Records for this task:
theorem witness_IeeeNarrowingIsCorrectlyRounded :
    IsFinite (present .f2hIeee 0x477FF000).fIn ∧
    (singleExp (present .f2hIeee 0x7F800000).fIn = 255#8 ∧ ¬ IsNaN (present .f2hIeee 0x7F800000).fIn) := by decide

theorem witness_AltNarrowingIsCorrectlyRounded :
    IsFinite (present .f2hAlt 0x47FFF000).fIn ∧
    (singleExp (present .f2hAlt 0xFF800000).fIn = 255#8 ∧ ¬ IsNaN (present .f2hAlt 0xFF800000).fIn) := by decide

/-- In IEEE an infinity, and a subnormal, where U3 is used; in alt the greatest half. -/
theorem witness_RepresentableSinglesNarrowExactly :
    (singleValue (present .f2hIeee 0xFF800000).fIn ≠ .none ∧
      singleValue (present .f2hIeee 0xFF800000).fIn = halfValue 0xFC00#16 false) ∧
    (singleValue (present .f2hIeee 0x33800000).fIn = halfValue 0x0001#16 false ∧
      roundPorts (present .f2hIeee 0x33800000).fIn false = some ⟨1#15, false, false⟩) ∧
    (singleValue (present .f2hAlt 0x47FFE000).fIn = halfValue 0x7FFF#16 true ∧
      roundPorts (present .f2hAlt 0x47FFE000).fIn true = some ⟨0x7FFF#15, false, false⟩) := by decide

theorem witness_NarrowingUndoesWidening : ¬ IsHalfNaN ((0xABCDFC00#32 : Word).extractLsb' 0 16) := by decide

theorem witness_FlavoursNarrowAlikeUpTo65568 :
    (IsFinite (present .f2hAlt 0x47801000).fIn ∧ units 65520 ≤ singleUnits (present .f2hAlt 0x47801000).fIn ∧
      singleUnits (present .f2hAlt 0x47801000).fIn ≤ units 65568) ∧
    (IsFinite (present .f2hAlt 0x47801001).fIn ∧ units 65568 < singleUnits (present .f2hAlt 0x47801001).fIn) ∧
    singleExp (present .f2hAlt 0x7FC00000).fIn = 255#8 := by decide

theorem witness_NarrowingIsMonotone : IsFinite 0x477FEFFF#32 ∧ IsFinite 0xC77FF000#32 ∧
    singleUnits 0x477FEFFF#32 ≤ singleUnits 0xC77FF000#32 := by decide

theorem witness_ALineIsOneEvaluationOfTheWrapper :
    Line.operandWord ⟨"c", .h2fIeee, .name "b"⟩ { block := State.reset, names := [("b", 1)] } =
      some 1#32 := by decide

/-- A literal of the right width and of the wrong one, and a name unbound and bound. -/
theorem witness_OperandsOfALineAreLiteralsAndNames :
    4 * [(3 : BitVec 4), 12, 0, 0].length = Instr.h2fAlt.operandBits ∧
    4 * [(3 : BitVec 4), 12, 0, 0].length ≠ Instr.f2hAlt.operandBits ∧
    Bench.start.lookup "a" = none ∧
    Bench.lookup { block := State.reset, names := [("a", 0xFFFF3C00)] } "a" = some 0xFFFF3C00#32 := by decide

theorem witness_IndependentLinesGiveTheSameNamesInEitherOrder :
    ((Bench.start.runProgram [⟨"a", .h2fIeee, .literal [3, 12, 0, 0]⟩, ⟨"b", .h2fAlt, .literal [7, 12, 0, 0]⟩]).isSome ∧
      (Bench.start.runProgram [⟨"b", .h2fAlt, .literal [7, 12, 0, 0]⟩, ⟨"a", .h2fIeee, .literal [3, 12, 0, 0]⟩]).isSome) ∧
    ("a" ≠ "b") ∧ LineOperand.literal [3, 12, 0, 0] ≠ .name "b" ∧ LineOperand.literal [7, 12, 0, 0] ≠ .name "a" := by
  decide

end Sys2Proof.Tests
end

section
/-! PROOFS of the family 00_scope.md: the parts of a word (R14), and each operation as a total function of
its operand (R7). -/

namespace Sys2Proof.Machine

/-! ### A word is the sum of its parts, each at its place -/

theorem half_toNat_eq_fields (h : Half) :
    h.toNat = (halfSign h).toNat * 2 ^ 15 + (halfExp h).toNat * 2 ^ 10 + (halfMant h).toNat := by
  rw [halfSign_toNat, halfExp_toNat, halfMant_toNat]; omega

theorem half_toNat_eq_sign_magnitude (h : Half) :
    h.toNat = (halfSign h).toNat * 2 ^ 15 + (halfMagnitude h).toNat := by
  rw [halfSign_toNat, halfMagnitude_toNat]; omega

theorem single_toNat_eq_fields (f : Single) :
    f.toNat = (singleSign f).toNat * 2 ^ 31 + (singleExp f).toNat * 2 ^ 23 + (singleMant f).toNat := by
  rw [singleSign_toNat, singleExp_toNat, singleMant_toNat]; omega

theorem single_toNat_eq_sign_magnitude (f : Single) :
    f.toNat = (singleSign f).toNat * 2 ^ 31 + (singleMagnitude f).toNat := by
  rw [singleSign_toNat, singleMagnitude_toNat]; omega

/-- Settles O12: each field is the quotient or remainder of the word at its place (Laws/Fields), and these
add up to the word. -/
theorem fieldsAreThePartsOfTheWord : Obligations.FieldsAreThePartsOfTheWord :=
  ⟨fun h => ⟨half_toNat_eq_fields h, half_toNat_eq_sign_magnitude h⟩,
    fun f => ⟨single_toNat_eq_fields f, single_toNat_eq_sign_magnitude f⟩⟩

/-! ### An operation as a function of its operand -/

/-- Settles O6: the function is the wrapper's output for the operation's own code. `exec_eq` says that every
operation answers with it, on every state, and drives nothing but the output. -/
theorem eachOperationIsATotalFunctionOfItsOperand :
    Obligations.EachOperationIsATotalFunctionOfItsOperand := by
  intro i
  exact ⟨coreOut (encodeOp i), fun s => by rw [exec_eq, State.driveOutput_eq]⟩

end Sys2Proof.Machine
end

section
/-! PROOFS of the family 40_fp16_to_fp32.md: the widening operations, case by case (R60 to R66). -/

namespace Sys2Proof.Machine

Activity:
Every entry must appear in the answer exactly as written.

Result for this exercise:
theorem witness_IeeeNarrowingIsCorrectlyRounded :
    IsFinite (present .f2hIeee 0x477FF000).fIn ∧
    (singleExp (present .f2hIeee 0x7F800000).fIn = 255#8 ∧ ¬ IsNaN (present .f2hIeee 0x7F800000).fIn) := by decide

theorem witness_AltNarrowingIsCorrectlyRounded :
    IsFinite (present .f2hAlt 0x47FFF000).fIn ∧
    (singleExp (present .f2hAlt 0xFF800000).fIn = 255#8 ∧ ¬ IsNaN (present .f2hAlt 0xFF800000).fIn) := by decide

/-- In IEEE an infinity, and a subnormal, where U3 is used; in alt the greatest half. -/
theorem witness_RepresentableSinglesNarrowExactly :
    (singleValue (present .f2hIeee 0xFF800000).fIn ≠ .none ∧
      singleValue (present .f2hIeee 0xFF800000).fIn = halfValue 0xFC00#16 false) ∧
    (singleValue (present .f2hIeee 0x33800000).fIn = halfValue 0x0001#16 false ∧
      roundPorts (present .f2hIeee 0x33800000).fIn false = some ⟨1#15, false, false⟩) ∧
    (singleValue (present .f2hAlt 0x47FFE000).fIn = halfValue 0x7FFF#16 true ∧
      roundPorts (present .f2hAlt 0x47FFE000).fIn true = some ⟨0x7FFF#15, false, false⟩) := by decide

theorem witness_NarrowingUndoesWidening : ¬ IsHalfNaN ((0xABCDFC00#32 : Word).extractLsb' 0 16) := by decide

theorem witness_FlavoursNarrowAlikeUpTo65568 :
    (IsFinite (present .f2hAlt 0x47801000).fIn ∧ units 65520 ≤ singleUnits (present .f2hAlt 0x47801000).fIn ∧
      singleUnits (present .f2hAlt 0x47801000).fIn ≤ units 65568) ∧
    (IsFinite (present .f2hAlt 0x47801001).fIn ∧ units 65568 < singleUnits (present .f2hAlt 0x47801001).fIn) ∧
    singleExp (present .f2hAlt 0x7FC00000).fIn = 255#8 := by decide

theorem witness_NarrowingIsMonotone : IsFinite 0x477FEFFF#32 ∧ IsFinite 0xC77FF000#32 ∧
    singleUnits 0x477FEFFF#32 ≤ singleUnits 0xC77FF000#32 := by decide

theorem witness_ALineIsOneEvaluationOfTheWrapper :
    Line.operandWord ⟨"c", .h2fIeee, .name "b"⟩ { block := State.reset, names := [("b", 1)] } =
      some 1#32 := by decide

/-- A literal of the right width and of the wrong one, and a name unbound and bound. -/
theorem witness_OperandsOfALineAreLiteralsAndNames :
    4 * [(3 : BitVec 4), 12, 0, 0].length = Instr.h2fAlt.operandBits ∧
    4 * [(3 : BitVec 4), 12, 0, 0].length ≠ Instr.f2hAlt.operandBits ∧
    Bench.start.lookup "a" = none ∧
    Bench.lookup { block := State.reset, names := [("a", 0xFFFF3C00)] } "a" = some 0xFFFF3C00#32 := by decide

theorem witness_IndependentLinesGiveTheSameNamesInEitherOrder :
    ((Bench.start.runProgram [⟨"a", .h2fIeee, .literal [3, 12, 0, 0]⟩, ⟨"b", .h2fAlt, .literal [7, 12, 0, 0]⟩]).isSome ∧
      (Bench.start.runProgram [⟨"b", .h2fAlt, .literal [7, 12, 0, 0]⟩, ⟨"a", .h2fIeee, .literal [3, 12, 0, 0]⟩]).isSome) ∧
    ("a" ≠ "b") ∧ LineOperand.literal [3, 12, 0, 0] ≠ .name "b" ∧ LineOperand.literal [7, 12, 0, 0] ≠ .name "a" := by
  decide

end Sys2Proof.Tests
end

section
/-! PROOFS of the family 00_scope.md: the parts of a word (R14), and each operation as a total function of
its operand (R7). -/

namespace Sys2Proof.Machine

/-! ### A word is the sum of its parts, each at its place -/

theorem half_toNat_eq_fields (h : Half) :
    h.toNat = (halfSign h).toNat * 2 ^ 15 + (halfExp h).toNat * 2 ^ 10 + (halfMant h).toNat := by
  rw [halfSign_toNat, halfExp_toNat, halfMant_toNat]; omega

theorem half_toNat_eq_sign_magnitude (h : Half) :
    h.toNat = (halfSign h).toNat * 2 ^ 15 + (halfMagnitude h).toNat := by
  rw [halfSign_toNat, halfMagnitude_toNat]; omega

theorem single_toNat_eq_fields (f : Single) :
    f.toNat = (singleSign f).toNat * 2 ^ 31 + (singleExp f).toNat * 2 ^ 23 + (singleMant f).toNat := by
  rw [singleSign_toNat, singleExp_toNat, singleMant_toNat]; omega

theorem single_toNat_eq_sign_magnitude (f : Single) :
    f.toNat = (singleSign f).toNat * 2 ^ 31 + (singleMagnitude f).toNat := by
  rw [singleSign_toNat, singleMagnitude_toNat]; omega

/-- Settles O12: each field is the quotient or remainder of the word at its place (Laws/Fields), and these
add up to the word. -/
theorem fieldsAreThePartsOfTheWord : Obligations.FieldsAreThePartsOfTheWord :=
  ⟨fun h => ⟨half_toNat_eq_fields h, half_toNat_eq_sign_magnitude h⟩,
    fun f => ⟨single_toNat_eq_fields f, single_toNat_eq_sign_magnitude f⟩⟩

/-! ### An operation as a function of its operand -/

/-- Settles O6: the function is the wrapper's output for the operation's own code. `exec_eq` says that every
operation answers with it, on every state, and drives nothing but the output. -/
theorem eachOperationIsATotalFunctionOfItsOperand :
    Obligations.EachOperationIsATotalFunctionOfItsOperand := by
  intro i
  exact ⟨coreOut (encodeOp i), fun s => by rw [exec_eq, State.driveOutput_eq]⟩

end Sys2Proof.Machine
end

section
/-! PROOFS of the family 40_fp16_to_fp32.md: the widening operations, case by case (R60 to R66). -/

namespace Sys2Proof.Machine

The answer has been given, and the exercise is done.